-- What the task asks --
Which lines of the data contain the string "drop"? Show each of them.
Data records Block Start
/-- RECEIVE_COMPLETE: the last symbol of a lane's frame, with the result of its CRC-32, the body before it, the ratio
of signal to noise in 0.25 dB and the frequency offset in 0.01 ppm (R126, R150). `trouble` is what goes wrong in the lane
or in a buffer on the way (R537, R542). (DESIGN CHOICE: log 119.) -/
def execReceiveComplete (lane : Nat) (crcOk : Bool) (body : Bytes) (snr ferr : Int) (trouble : UnitFault) (s : State) : Host.Outcome State Fault Refusal :=
  .next (match s.reception lane with
    | none => s
    | some r =>
      if s.laneState lane ≠ 2 ∨ r.header.isNone ∨ r.sounding then s
      else
        let n := r.detection.radio
        let s := s.reachElapsed (r.syncAt + s.receptionNs r)
        match trouble with
        | .check => (s.loseReception lane r).classError 0 lane
        | .uncorrectable row => (s.loseReception lane r).sramError row true
        | .corrected row => (s.sramError row false).endReception n lane r crcOk body snr ferr
        | .clean => s.endReception n lane r crcOk body snr ferr)

/-! ### Peers (R192, R219, R280) -/

/-- A peer entry whose address changes starts afresh. (DEDUCED: log 54.) -/
def State.resetPeer (s : State) (q : Nat) : State :=
  let s := (s.setReg (Reg.peerSeq q) 0).setReg (Reg.peerSig q) 0
  let s := s.setReg (Reg.peerAfc q) 0
  let s := (List.range 10).foldl (fun (s : State) j => s.setReg (Reg.peerCnt q j) 0) s
  { s with mac := { s.mac with
      signalled := s.mac.signalled.filter (· != 4096 + q)
      tuned := s.mac.tuned.filter (· != 4096 + q)
      refreshed := Table.drop s.mac.refreshed q
      failed := Table.drop s.mac.failed q } }

/-- WMAC_PEER_CFG and WMAC_PEER_ADDR of a peer set, with what R192 and R280 make of it. (DEDUCED: log 54.) -/
def State.writePeer (s : State) (q : Nat) (cfg addr : Word) : State :=
  let moved := s.peerAddress q != field addr 15 0
  let gone := s.peerValid q && (moved || field cfg 0 0 == 0)
  let s := if gone then s.forgetPort (0x2000 + q) else s
  let s := if moved then s.resetPeer q else s
  (s.setReg (Reg.peerCfg q) cfg).setReg (Reg.peerAddr q) addr

/-- PEER_WRITE. -/
def peerWriteSpec : OpSpec where
  code := 0x1301
  length p := p.length == 12
  range s p :=
    let cfg := num p 4 4
    num p 0 2 < 512 && num p 2 2 == 0 && bits cfg 3 2 ≤ 2 && bits cfg 15 15 == 0 && bits cfg 31 26 == 0
      && bits (num p 8 4) 31 24 == 0
      && (!bit cfg 22 || s.fld (Reg.pltCfg (bits cfg 21 16)) 16 8 == num p 0 2)

/-- PEER_WRITE writes a peer entry. -/
def execPeerWrite (c : Cmd) (p : Bytes) (s : State) : Host.Outcome State Fault Refusal :=
  .next (s.run peerWriteSpec c p fun s =>
    .done (s.writePeer (num p 0 2) (word (num p 4 4)) (word (num p 8 4))) Status.ok [])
Data records Block End
-- Answer below --
      refreshed := Table.drop s.mac.refreshed q
      failed := Table.drop s.mac.failed q } }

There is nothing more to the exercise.